— Task objective —
Scan the records beneath this line for the line holding "label := (f.label.map" and the line holding "(¬ (r.state = .free", then transcribe exactly those two and all lines between.

— Data provided —
/-! ### Parameters -/

/-- SET_PARAM (R35): a value in range is stored and answered OK; an unknown id or a value out of range is answered
BAD_PARAM and stores nothing. A high water at or below the debt in POWER_DOWN also wakes the DRAM (R37). -/
def Obligations.SetParamStoresValuesInRange : Prop :=
  ∀ (p : Port) (tb id lo hi : Byte) (s : State), Reaches s p .setParam tb [id, lo, hi] →
    ((paramOf id = none ∨ ∃ x, paramOf id = some x ∧ s.params.admits x (u16 lo hi) = false) →
      AnswersStatus (.setParam p tb [id, lo, hi]) s (replyFor s p .setParam tb) .badParam) ∧
    ∀ x, paramOf id = some x → s.params.admits x (u16 lo hi) = true →
      ((x ≠ .refreshHighWater ∨ s.seq.debt < u16 lo hi ∨ ∀ k, s.seq.dram ≠ .powerDown k) →
        Answers (.setParam p tb [id, lo, hi]) s
          { reportGood s p with params := s.params.store x (u16 lo hi) } (replyFor s p .setParam tb) [0x00]) ∧
      ∀ k, x = .refreshHighWater → u16 lo hi ≤ s.seq.debt → s.seq.dram = .powerDown k →
        ∃ t, exec (.setParam p tb [id, lo, hi]) s = .next t ∧ Replied t (replyFor s p .setParam tb) [0x00] ∧
          t.params = s.params.store x (u16 lo hi) ∧
          (s.seq.residency = none → t.seq.dram = .waking .ready (.powerDown k)) ∧
          (s.seq.residency ≠ none → t.seq.dram = .powerDown k ∧ PdCause.highWater ∈ t.seq.kept)

/-- GET_PARAM (R36): the id and the stored value, for every session; BAD_PARAM for an id that names no parameter. -/
def Obligations.GetParamReturnsTheStoredValue : Prop :=
  ∀ (p : Port) (tb id : Byte) (s : State), Reaches s p .getParam tb [id] →
    (paramOf id = none → AnswersStatus (.getParam p tb [id]) s (replyFor s p .getParam tb) .badParam) ∧
    ∀ x, paramOf id = some x →
      Answers (.getParam p tb [id]) s (reportGood s p) (replyFor s p .getParam tb)
        ([0x00, id] ++ le16 (s.params.value x))

/-! ### The region table -/

/-- DEFINE_REGION (R40, R41): the checks in their order; a definition that passes makes the slot FREE at epoch 0. -/
def Obligations.DefineRegionMakesAFreeRegion : Prop :=
  ∀ (p : Port) (tb : Byte) (pl : List Byte) (f : DefineFields) (s : State), Reaches s p .defineRegion tb pl →
    readDefine pl = some f →
    (32 ≤ f.id.toNat → AnswersStatus (.defineRegion p tb pl) s (replyFor s p .defineRegion tb) .badParam) ∧
    ∀ i : RegionId, f.id.toNat = i.val →
      (∀ r, s.region i = some r →
        AnswersStatus (.defineRegion p tb pl) s (replyFor s p .defineRegion tb) .regionExists) ∧
      (s.region i = none →
        ((f.pageCount = 0 ∨ 65536 < f.basePage + f.pageCount ∨ 60000 < f.recallMs ∨ boolOf f.shared = none ∨
            lossActionOf f.lossAction = none) →
          AnswersStatus (.defineRegion p tb pl) s (replyFor s p .defineRegion tb) .badParam) ∧
        ∀ shared loss, 1 ≤ f.pageCount → f.basePage + f.pageCount ≤ 65536 → f.recallMs ≤ 60000 →
          boolOf f.shared = some shared → lossActionOf f.lossAction = some loss →
          ((∃ j r page, s.region j = some r ∧ f.basePage ≤ page ∧ page < f.basePage + f.pageCount ∧
              r.basePage ≤ page ∧ page < r.basePage + r.pageCount) →
            AnswersStatus (.defineRegion p tb pl) s (replyFor s p .defineRegion tb) .overlap) ∧
          ((∀ j r page, s.region j = some r → f.basePage ≤ page → page < f.basePage + f.pageCount →
              ¬ (r.basePage ≤ page ∧ page < r.basePage + r.pageCount)) →
            (∀ j r, s.region j = some r → 1 ≤ r.pageCount) →
            Answers (.defineRegion p tb pl) s
              ((reportGood s p).setRegion i
                (some ⟨f.basePage, f.pageCount, labelValue f.label, shared, f.recallMs, loss, .free, 0, [], none, none,
                  []⟩))
              (replyFor s p .defineRegion tb) [0x00, f.id]))

/-- ALTER_REGION (R43): the checks in their order; a request that passes stores every present field and nothing else. -/
def Obligations.AlterRegionStoresPresentFields : Prop :=
  ∀ (p : Port) (tb : Byte) (pl : List Byte) (f : AlterFields) (i : RegionId) (r : Region) (s : State),
    Reaches s p .alterRegion tb pl → readAlter pl = some f → lookup s f.id = some (i, r) →
    (((∃ n, f.recallMs = some n ∧ 60000 < n) ∨ (∃ b, f.shared = some b ∧ boolOf b = none) ∨
        (∃ b, f.lossAction = some b ∧ lossActionOf b = none)) →
      AnswersStatus (.alterRegion p tb pl) s (replyFor s p .alterRegion tb) .badParam) ∧
    ((∀ n, f.recallMs = some n → n ≤ 60000) → (∀ b, f.shared = some b → boolOf b ≠ none) →
      (∀ b, f.lossAction = some b → lossActionOf b ≠ none) →
      (f.shared = some 0 → sharedPresent r = true →
        AnswersStatus (.alterRegion p tb pl) s (replyFor s p .alterRegion tb) .regionBusy) ∧
      ((f.shared = some 0 → sharedPresent r = false) →
        Answers (.alterRegion p tb pl) s
          ((reportGood s p).setRegion i (some { r with
            label := (f.label.map labelValue).getD r.label
            recallMs := f.recallMs.getD r.recallMs
            lossAction := (f.lossAction.bind lossActionOf).getD r.lossAction
            sharedAllowed := (f.shared.bind boolOf).getD r.sharedAllowed }))
          (replyFor s p .alterRegion tb) [0x00]))

/-- DELETE_REGION (R45): FREE, and FENCED with an empty queue, are deleted; every other region is REGION_BUSY.
QUERY_REGION (R47, R48): the whole record as it stands; nothing changes. -/
def Obligations.RegionsAreDeletedAndQueried : Prop :=
  (∀ (p : Port) (tb b : Byte) (i : RegionId) (r : Region) (s : State), Reaches s p .deleteRegion tb [b] →
     lookup s b = some (i, r) →
     ((r.state = .free ∨ (r.state = .fenced ∧ r.queue = [])) →
       Answers (.deleteRegion p tb [b]) s ((reportGood s p).setRegion i none) (replyFor s p .deleteRegion tb) [0x00]) ∧
     (¬ (r.state = .free ∨ (r.state = .fenced ∧ r.queue = [])) →
       AnswersStatus (.deleteRegion p tb [b]) s (replyFor s p .deleteRegion tb) .regionBusy)) ∧
  (∀ (p : Port) (tb b : Byte) (i : RegionId) (r : Region) (s : State), Reaches s p .queryRegion tb [b] →
     lookup s b = some (i, r) →
     Answers (.queryRegion p tb [b]) s (reportGood s p) (replyFor s p .queryRegion tb)
       ([0x00, b] ++ le16 r.basePage ++ le32 r.pageCount ++ [boolCode r.sharedAllowed] ++ le16 r.recallMs ++
         [r.lossAction.code, r.state.code] ++ le16 r.epoch.toNat ++ labelField r.label ++
         timeField (r.recallDeadline.map (msRemaining s.now)) ++ offerField s r.offer ++ [u8 r.holders.length] ++
         (r.holders.flatMap fun h =>
           [portCode h.port, h.session, h.mode.code,
             u8 ((if h.pendingRelease ≠ [] then 1 else 0) + (if h.revokePending then 2 else 0) +
               (if !h.lost && decide (s.presentSession h.port = some h.session) then 4 else 0))]) ++
         [u8 r.queue.length] ++ r.queue.flatMap fun c => [portCode c.port, c.session, c.mode.code, u8 c.priority]))

/-! ### Claims and leases -/

/-- A claim is inserted after every entry of equal or greater priority and before the first of lower, and its position
counts the head as 1 (R57). CLAIM queued (R57, R60, R93): on a FENCED region it only waits; on an EXCLUSIVE region
with an empty queue it is first in the queue, the region enters RECALLING, and the recall deadline is set if recall_ms
is not 0. -/
def Obligations.ClaimsThatConflictAreQueued : Prop :=
  (∀ (c : Claim) (q : List Claim), ∃ before after, q = before ++ after ∧ insertClaim c q = before ++ c :: after ∧
     claimPosition c q = before.length + 1 ∧ (∀ x ∈ before, c.priority ≤ x.priority) ∧
     (∀ x, after.head? = some x → x.priority < c.priority)) ∧
  (∀ (p : Port) (tb b mc : Byte) (m : Mode) (i : RegionId) (r : Region) (s : State), Reaches s p .claim tb [b, mc] →
     lookup s b = some (i, r) → modeOf mc = some m → (m = .shared → r.sharedAllowed = true) →
     alreadyThere r p (some (s.session p).number) = false →
     (r.state = .fenced →
       Answers (.claim p tb [b, mc]) s
         ((reportGood s p).setRegion i (some { r with
           queue := insertClaim ⟨p, (s.session p).number, m, s.params.priority.get p⟩ r.queue }))
         (replyFor s p .claim tb)
         [0x02, u8 (claimPosition ⟨p, (s.session p).number, m, s.params.priority.get p⟩ r.queue)]) ∧
     ∀ h, r.state = .exclusive → r.holders = [h] → h.mode = .exclusive → r.offer = none → r.queue = [] →
       ∃ t, exec (.claim p tb [b, mc]) s = .next t ∧ OffRegions s t ∧ Replied t (replyFor s p .claim tb) [0x02, 1] ∧
         (∀ j, j ≠ i → t.region j = s.region j) ∧
         t.region i = some { r with
           queue := [⟨p, (s.session p).number, m, s.params.priority.get p⟩], state := .recalling
           recallDeadline := if r.recallMs = 0 then none else some (s.now + r.recallMs * 1000000) })

/-- CLAIM refused (R55): SHARED where it is not allowed, or by a port that is already there. CLAIM granted at once
(R50, R56): on a FREE region with a new epoch, whatever the mode; on a SHARED region with an empty queue, for SHARED,
at the present epoch. -/
def Obligations.ClaimsAreCheckedAndGrantedAtOnce : Prop :=
  (∀ (p : Port) (tb b mc : Byte) (m : Mode) (i : RegionId) (r : Region) (s : State), Reaches s p .claim tb [b, mc] →
     lookup s b = some (i, r) → modeOf mc = some m →
     (m = .shared → r.sharedAllowed = false →
       AnswersStatus (.claim p tb [b, mc]) s (replyFor s p .claim tb) .badParam) ∧
     ((m = .shared → r.sharedAllowed = true) → alreadyThere r p (some (s.session p).number) = true →
       AnswersStatus (.claim p tb [b, mc]) s (replyFor s p .claim tb) .already)) ∧
  (∀ (p : Port) (tb b mc : Byte) (m : Mode) (i : RegionId) (r : Region) (s : State), Reaches s p .claim tb [b, mc] →
     lookup s b = some (i, r) → modeOf mc = some m → (m = .shared → r.sharedAllowed = true) → r.queue = [] →
     (r.state = .free → r.holders = [] → r.offer = none →
       Answers (.claim p tb [b, mc]) s
         ((reportGood s p).setRegion i (some { r with
           epoch := r.epoch + 1, holders := [⟨p, (s.session p).number, m, [], false, false⟩]
           state := heldState m }))
         (replyFor s p .claim tb) (0x01 :: le16 (r.epoch + 1).toNat)) ∧
     (r.state = .shared → m = .shared → alreadyThere r p (some (s.session p).number) = false →
       (∀ h ∈ r.holders, h.revokePending = false) →
       Answers (.claim p tb [b, mc]) s
         ((reportGood s p).setRegion i (some { r with
           holders := insertHolder ⟨p, (s.session p).number, .shared, [], false, false⟩ r.holders }))
         (replyFor s p .claim tb) (0x01 :: le16 r.epoch.toNat)))

/-- ACCEPT (R64): the offer's target becomes a holder, the first one under a new epoch; without the offer the answer is
NO_OFFER. -/
def Obligations.AcceptTurnsTheOfferIntoALease : Prop :=
  ∀ (p : Port) (tb b : Byte) (i : RegionId) (r : Region) (s : State), Reaches s p .accept tb [b] →
    lookup s b = some (i, r) →
    (offerIn r p (some (s.session p).number) = none →
      AnswersStatus (.accept p tb [b]) s (replyFor s p .accept tb) .noOffer) ∧
    ∀ o, offerIn r p (some (s.session p).number) = some o → r.queue = [] →
      (r.state = .offered → r.holders = [] →
        Answers (.accept p tb [b]) s
          ((reportGood s p).setRegion i (some { r with
            offer := none, epoch := r.epoch + 1, holders := [⟨p, (s.session p).number, o.mode, [], false, false⟩]
            state := heldState o.mode }))
          (replyFor s p .accept tb) (0x00 :: le16 (r.epoch + 1).toNat)) ∧
      (r.state = .shared → o.mode = .shared → r.holders ≠ [] → (∀ h ∈ r.holders, h.revokePending = false) →
        Answers (.accept p tb [b]) s
          ((reportGood s p).setRegion i (some { r with
            offer := none
            holders := insertHolder ⟨p, (s.session p).number, .shared, [], false, false⟩ r.holders }))
          (replyFor s p .accept tb) (0x00 :: le16 r.epoch.toNat))

/-- WITHDRAW (R68, R69): a queued claim or the offer is removed; without either the answer is NOT_CLAIMED. -/
def Obligations.WithdrawRemovesClaimOrOffer : Prop :=
  ∀ (p : Port) (tb b : Byte) (i : RegionId) (r : Region) (s : State), Reaches s p .withdraw tb [b] →
    lookup s b = some (i, r) →
    (claimIn r p (some (s.session p).number) = false → offerIn r p (some (s.session p).number) = none →
      AnswersStatus (.withdraw p tb [b]) s (replyFor s p .withdraw tb) .notClaimed) ∧
    (claimIn r p (some (s.session p).number) = true →
      (r.state = .fenced ∨ (r.state = .offered ∧ r.holders = [] ∧ r.offer ≠ none)) →
      Answers (.withdraw p tb [b]) s
        ((reportGood s p).setRegion i (some { r with
          queue := r.queue.filter fun c => !(decide (c.port = p) && decide (c.session = (s.session p).number)) }))
        (replyFor s p .withdraw tb) [0x00]) ∧
    (offerIn r p (some (s.session p).number) ≠ none → r.state = .offered → r.holders = [] → r.queue = [] →
      Answers (.withdraw p tb [b]) s ((reportGood s p).setRegion i (some { r with offer := none, state := .free }))
        (replyFor s p .withdraw tb) [0x00])

/-- RELEASE (R70 to R72, R82): NOT_HELD by a port that holds nothing; of a revoke-pending holder it waits with its tag in
flight, whether or not one waits already (R82 over R70's RELEASING: log 32); else RELEASING while one waits; with
transactions on the region it waits; else the lease is removed, and a region left with nobody is FREE. -/
def Obligations.ReleaseGivesTheLeaseBack : Prop :=
  ∀ (p : Port) (tb b : Byte) (i : RegionId) (r : Region) (s : State), Reaches s p .release tb [b] →
    lookup s b = some (i, r) →
    (holderIn r p (some (s.session p).number) = none →
      AnswersStatus (.release p tb [b]) s (replyFor s p .release tb) .notHeld) ∧
    ∀ h, holderIn r p (some (s.session p).number) = some h →
      (h.pendingRelease ≠ [] → h.revokePending = false →
        AnswersStatus (.release p tb [b]) s (replyFor s p .release tb) .releasing) ∧
      ((h.revokePending = true ∨ (h.pendingRelease = [] ∧ countOn s p i ≠ 0)) →
        exec (.release p tb [b]) s =
          .next ((takeTag (reportGood s p) p (tagOf tb)).setRegion i (some { r with
            holders := r.holders.map fun x =>
              if h.same x then { x with pendingRelease := x.pendingRelease ++ [tagOf tb] } else x }))) ∧
      (h.pendingRelease = [] → h.revokePending = false → countOn s p i = 0 → r.holders = [h] → r.offer = none →
        r.queue = [] → r.state ≠ .fenced →
        Answers (.release p tb [b]) s
          ((reportGood s p).setRegion i (some { r with holders := [], recallDeadline := none, state := .free }))
          (replyFor s p .release tb) [0x00])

— Written answer —
            label := (f.label.map labelValue).getD r.label
            recallMs := f.recallMs.getD r.recallMs
            lossAction := (f.lossAction.bind lossActionOf).getD r.lossAction
            sharedAllowed := (f.shared.bind boolOf).getD r.sharedAllowed }))
          (replyFor s p .alterRegion tb) [0x00]))

/-- DELETE_REGION (R45): FREE, and FENCED with an empty queue, are deleted; every other region is REGION_BUSY.
QUERY_REGION (R47, R48): the whole record as it stands; nothing changes. -/
def Obligations.RegionsAreDeletedAndQueried : Prop :=
  (∀ (p : Port) (tb b : Byte) (i : RegionId) (r : Region) (s : State), Reaches s p .deleteRegion tb [b] →
     lookup s b = some (i, r) →
     ((r.state = .free ∨ (r.state = .fenced ∧ r.queue = [])) →
       Answers (.deleteRegion p tb [b]) s ((reportGood s p).setRegion i none) (replyFor s p .deleteRegion tb) [0x00]) ∧
     (¬ (r.state = .free ∨ (r.state = .fenced ∧ r.queue = [])) →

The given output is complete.